Who's who, and what they want.

  • Bessie Burgess

    Bessie Burgess is a working-class Protestant street trader in Seán O'Casey's *The Plough and the Stars* (1926), which takes place during the 1916 Easter Rising. Abrasive, loud, and fiercely loyal — her son is serving in the British Army — she initially stands in stark contrast to the nationalist fervor overtaking the Dublin tenement. In the early acts, she frequently clashes with her neighbors, hurling insults at Fluther, the Covey, and especially Nora, whose middle-class aspirations she resents and openly mocks. However, Bessie experiences the most significant moral transformation in the play. As the Rising descends into chaos, looting, and death, she becomes the tenement's unexpected moral center. She risks her own safety to fetch a doctor for the delirious, miscarrying Nora, braving sniper fire in the darkened streets — a raw, unglamorous act of heroism that none of the play’s self-proclaimed patriots achieve. In Act IV, she keeps a sleepless vigil over the broken Nora, singing hymns with tender exhaustion. Her death serves as the play's devastating climax: shot by a British sniper while pulling Nora away from a window, she dies cursing the very woman she has just saved. The irony is harsh — a loyalist struck down by her own side's bullets. Bessie represents O'Casey's central argument: true sacrifice comes not from ideological crusaders but from ordinary, flawed individuals driven by deep human compassion. Her journey from a quarrelsome neighbor to a tragic martyr adds both emotional and moral depth to the play.

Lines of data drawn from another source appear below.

-- ==== Sys2Proof/Machine/HostRegs.lean ====
section
/-! DEFINITION. Registers as the host reads and writes them through BAR0 (spec/11 R328, R332, spec/10 R292, R296, spec/12 R352 to R354, R363 to
R365, R371): the control registers, the fabric registers of Table 12.2, and power requests. -/

namespace Sys2Proof.Machine

def execInterruptStatusWrite (d : DieId) (v : Word) (tr : Bool) (s : State) : Res := s.bar0 d tr fun s => s.writeCr d 0x78 (zx64 v)
def execInterruptEnableWrite (d : DieId) (v : Word) (tr : Bool) (s : State) : Res := s.bar0 d tr fun s => s.writeCr d 0x79 (zx64 v)
def execFaultBufferStatusWrite (d : DieId) (v : Word) (tr : Bool) (s : State) : Res := s.bar0 d tr fun s => s.writeCr d 0x32 (zx64 v)

def execDspadGrantWrite (d : DieId) (n : Nat) (v : DWord) (tr : Bool) (s : State) : Res :=
  s.bar0 d tr fun s => if n < 4 then s.writeCr d (0x84 + n) v else s

def execLaunchAnchorWrite (d : DieId) (n : Nat) (v : DWord) (tr : Bool) (s : State) : Res :=
  s.bar0 d tr fun s => if n < 4 then s.writeCr d (0x80 + n) v else s

/-! ## Wired barriers (R352, R354) -/

def State.writeMember (s : State) (d : DieId) (core : Nat) (v : DWord) : State :=
  s.latchWbars.modCtl d fun c => { c with wbarMember := setAt c.wbarMember core v }

/-- A new LAUNCHID starts the number with no arrivals and no history. -/
def Wbar.rebind (w : Wbar) (v : DWord) : Wbar :=
  let v := v &&& 0xFFFFFFFF00000003
  if hi32 v = hi32 w.bind then { w with bind := v } else ⟨v, [], [], w.released, []⟩

def State.writeBind (s : State) (n : Nat) (v : DWord) : State := (s.latchWbars.modWbar n fun w => w.rebind v).noteWbars

def execWbarMemberWrite (d : DieId) (core : Nat) (v : DWord) (tr : Bool) (s : State) : Res :=
  s.bar0 d tr fun s => s.writeMember d core v
def execWbarBindWrite (d : DieId) (n : Nat) (v : DWord) (tr : Bool) (s : State) : Res := s.bar0 d tr fun s => s.writeBind n v

/-! ## Power (R363 to R365) -/

/-- A value outside 2,400 to 3,600 is ignored. -/
def State.writePowerLimit (s : State) (v : Word) : State :=
  let w := (v &&& 0xFFFF).toNat
  if 2400 ≤ w ∧ w ≤ 3600 then { s with powerLimit := wd w } else s

def execPowerLimitWrite (d : DieId) (v : Word) (tr : Bool) (s : State) : Res := s.bar0 d tr fun s => s.writePowerLimit v

def PowerReq.fromHost : PowerReq → Bool
  | .steps .. => false
  | _ => true

/-- A request of the host is being carried out (BUSY). -/
def PowerState.busy (p : PowerState) : Bool := (p.active.toList ++ p.reqs).any PowerReq.fromHost

/-- The frequency request of a written value, where it is one and none of its values is reserved. -/
def freqOf (v : DWord) : Option PowerReq :=
  let mhz := nbits v.toNat 16 16
  let i := nbits v.toNat 0 4
  if v.getLsbD 15 && 800 ≤ mhz && mhz ≤ 1600 && mhz % 25 == 0 && i < 4 then some (.freq i mhz) else none

/-- The width request of a written value. -/
def widthOf (v : DWord) : Option PowerReq :=
  let link := nbits v.toNat 44 4
  let w := nbits v.toNat 41 3
  if v.getLsbD 40 && link ≤ 12 && w ≤ 2 then some (.width link w) else none

/-- The next pending change begins, a frequency change before a width change (R365). -/
def PowerState.begin (p : PowerState) : PowerState :=
  if p.active.isSome then p
  else
    let isFreq (r : PowerReq) : Bool := match r with | .width .. => false | _ => true
    match p.reqs.find? isFreq with
    | some r => { p with active := some r, reqs := p.reqs.erase r }
    | none => match p.reqs with
      | r :: rs => { p with active := some r, reqs := rs }
      | [] => p

/-- POWER_REQUEST after a write: a field with a reserved value keeps what it held (R364). -/
def powerWritten (old v : DWord) : DWord :=
  let field (m : DWord) (ok : Bool) : DWord := (if ok then v else old) &&& m
  let mhz := nbits v.toNat 16 16
  field 0x0000F00000000000 (nbits v.toNat 44 4 ≤ 12) ||| field 0x00000E0000000000 (nbits v.toNat 41 3 ≤ 2) |||
  field 0x00000000FFFF0000 (800 ≤ mhz && mhz ≤ 1600 && mhz % 25 == 0) ||| field 0x000000000000000F (nbits v.toNat 0 4 < 4) |||
  field 0x0000010000008000 true

/-- A write of POWER_REQUEST; ignored while BUSY. -/
def State.writePower (s : State) (d : DieId) (v : DWord) : State :=
  if (s.die d).power.busy then s
  else
    let rs := (freqOf v).toList ++ (widthOf v).toList
    s.modDie d fun x => { x with
      ctl := { x.ctl with powerReq := powerWritten x.ctl.powerReq v }
      power := { x.power with reqs := x.power.reqs ++ rs }.begin }

def execFreqReq (d : DieId) (v : DWord) (tr : Bool) (s : State) : Res := s.bar0 d tr fun s => s.writePower d v
def execLinkReq (d : DieId) (v : DWord) (tr : Bool) (s : State) : Res := s.bar0 d tr fun s => s.writePower d v

/-- An island's clock n steps below its ceiling, down to 800 MHz (R363). -/
def Island.lower (i : Island) (n : Nat) : Island := { i with mhz := max 800 (i.ceiling - 25 * n) }

/-- Every core-array island of the die the same number of steps below its own ceiling (R363, R366). -/
def PowerState.clocks (p : PowerState) : PowerState :=
  { p with islands := p.islands.map fun i => i.lower (max p.limitSteps p.heatSteps) }

/-- A change takes effect. -/
def PowerState.apply (p : PowerState) (r : PowerReq) : PowerState :=
  match r with
  | .freq i mhz => { p with islands := modAt p.islands i fun x => { x with ceiling := mhz } }.clocks
  | .width l w => { p with linkWidths := setAt p.linkWidths l w }
  | .steps true n => { p with heatSteps := n }.clocks
  | .steps false n => { p with limitSteps := n }.clocks

/-- The device asks for a change of the die's clocks, in the order of R365. -/
def PowerState.ask (p : PowerState) (heat : Bool) (n : Nat) : PowerState := { p with reqs := p.reqs ++ [PowerReq.steps heat n] }.begin

/-- The steps below the ceilings that heat, or the package limit, asks for: those of the last change asked, done or not. -/
def PowerState.asked (p : PowerState) (heat : Bool) : Nat :=
  let steps (r : PowerReq) : Option Nat := match r with | .steps h n => if h = heat then some n else none | _ => none
  (((p.active.toList ++ p.reqs).filterMap steps).getLast?).getD (if heat then p.heatSteps else p.limitSteps)

/-- POWER_REQUEST_COMPLETE: the change in hand completes, and the next begins. -/
def execPowerRequestComplete (d : DieId) (s : State) : Res :=
  .next (s.modDie d fun x =>
    match x.power.active with
    | none => x
    | some r => { x with power := { x.power.apply r with active := none }.begin })

/-! ## Any other register (R154, Table 12.2, R332) -/

/-- A word of the MSI-X table: the address of a message, its data, and the vector control (R332, log 32). -/
def Die.msixWord (x : Die) (off : Nat) : Word :=
  let m := x.msix.getD (off / 16) (0, 0)
  match off % 16 with
  | 0 => lo32 m.1
  | 4 => hi32 m.1
  | 8 => m.2
  | _ => if x.masked.getD (off / 16) false then 1 else 0

/-- POWER_REQUEST as it reads: BUSY and what was last written. -/
def Die.powerWord (x : Die) : DWord := x.ctl.powerReq ||| (if x.power.busy then 0x8000000000000000 else 0)

/-- What the host reads in BAR0 at a byte offset (R328, Table 12.2, R332, R362); other offsets read as zero (log 46). -/
def State.readBar0 (s : State) (d : DieId) (off : Nat) : DWord :=
  let x := s.die d
  if off < 0x2000 then (if off % 8 = 0 && !isGroupReg (off / 8) then s.readCr d (off / 8) else 0)
  else if 0x10000 ≤ off ∧ off < 0x10500 then (if off % 8 = 0 then x.ctl.wbarMember.getD ((off - 0x10000) / 8) 0 else 0)
  else if 0x10800 ≤ off ∧ off < 0x10A00 then (if off % 8 = 0 then (s.wbar ((off - 0x10800) / 8)).bind else 0)
  else if off = 0x11000 then x.ctl.commTable
  else if off = 0x11008 then x.ctl.telemetry
  else if off = 0x11010 then zx64 s.powerLimit
  else if off = 0x11018 then x.powerWord
  else if 0x20000 ≤ off ∧ off < 0x20040 then
    (if off % 4 = 0 then
      (if off % 8 = 0 then pair64 (x.msixWord (off - 0x20000)) (x.msixWord (off - 0x20000 + 4)) else zx64 (x.msixWord (off - 0x20000)))
    else 0)
  else if off = 0x21000 then dw (x.pendingMsg.zipIdx.map fun b => if b.1 then 2 ^ b.2 else 0).sum
  else 0

/-- Vector control of the MSI-X table (R332, log 32): unmasking a vector sends what is pending. -/
def State.writeMask (s : State) (d : DieId) (n : Nat) (mask : Bool) : State :=
  let s1 := s.modDie d fun x => { x with masked := setAt x.masked n mask }
  if !mask && (s.die d).pendingMsg.getD n false then
    (s1.modDie d fun x => { x with pendingMsg := setAt x.pendingMsg n false }).sendMsi d n
  else s1

/-- A word of the MSI-X table is written; the address of a message is a multiple of 4. -/
def State.writeMsix (s : State) (d : DieId) (off : Nat) (w : Word) : State :=
  let put (f : DWord × Word → DWord × Word) : State := s.modDie d fun x => { x with msix := modAt x.msix (off / 16) f }
  match off % 16 with
  | 0 => put fun m => (pair64 (w &&& ~~~3) (hi32 m.1), m.2)
  | 4 => put fun m => (pair64 (lo32 m.1) w, m.2)
  | 8 => put fun m => (m.1, w)
  | 12 => s.writeMask d (off / 16) (w.getLsbD 0)
  | _ => s

/-- A BAR0 write at a byte offset; offsets that hold no writable register ignore it. -/
def State.writeBar0 (s : State) (d : DieId) (off : Nat) (v : DWord) : State :=
  if off < 0x2000 then
    (if off % 8 = 0 && crWritable (off / 8) && !isGroupReg (off / 8) then s.writeCr d (off / 8) v else s)
  else if 0x10000 ≤ off ∧ off < 0x10500 then (if off % 8 = 0 then s.writeMember d ((off - 0x10000) / 8) v else s)
  else if 0x10800 ≤ off ∧ off < 0x10A00 then (if off % 8 = 0 then s.writeBind ((off - 0x10800) / 8) v else s)
  else if off = 0x11000 then s.modCtl d fun c => { c with commTable := v &&& 0x000FFFFFFFFC0000 }
  else if off = 0x11008 then s.modCtl d fun c => { c with telemetry := v &&& 0x000FFFFFFFFFF001 }
  else if off = 0x11010 then s.writePowerLimit (lo32 v)
  else if off = 0x11018 then s.writePower d v
  else if 0x20000 ≤ off ∧ off < 0x20040 then s.writeMsix d (off - 0x20000) (lo32 v)
  else s

def execControlRegisterWrite (d : DieId) (off : Nat) (v : DWord) (tr : Bool) (s : State) : Res :=
  s.bar0 d tr fun s => s.writeBar0 d off v

end Sys2Proof.Machine
end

    Connected to Nora Clitheroe · Fluther Good · The Covey · Peter Flynn · Mollser · Corporal Stoddart · Jack Clitheroe · Captain Brennan
  • Captain Brennan

    Captain Brennan is a minor yet crucial character in Seán O'Casey's *The Plough and the Stars*. He serves as a Captain in the Irish Citizen Army and is a close friend of Jack Clitheroe. His role is mainly practical: he acts as a messenger and military escort, pulling Clitheroe away from his domestic life and into the deadly path of the 1916 Rising. In Act II, Brennan shows up at the pub during the off-stage rally, capturing the thrilling excitement of nationalist mobilization. His most intense moment comes in Act IV when he returns to the tenement—shaken, disheveled, and filled with guilt—bringing the news of Clitheroe's death. He describes how Clitheroe died bravely but in pain, shot while trying to retreat, and how Brennan was powerless to save him. This confession is given to a heartbroken Nora, whose mind has already unraveled under the burden of loss and miscarriage, making Brennan's announcement painfully ironic: the heroic story he tells cannot reach her. Brennan embodies the true-believer soldier—sincere, duty-driven, and oblivious to the human cost of the cause he supports. He doesn’t question the Rising or mourn it critically; his grief is personal rather than political. Through him, O'Casey critiques the romantic militarism that sacrifices real lives for lofty ideals, illustrating how the machinery of insurrection crushes ordinary men and leaves destruction in its wake.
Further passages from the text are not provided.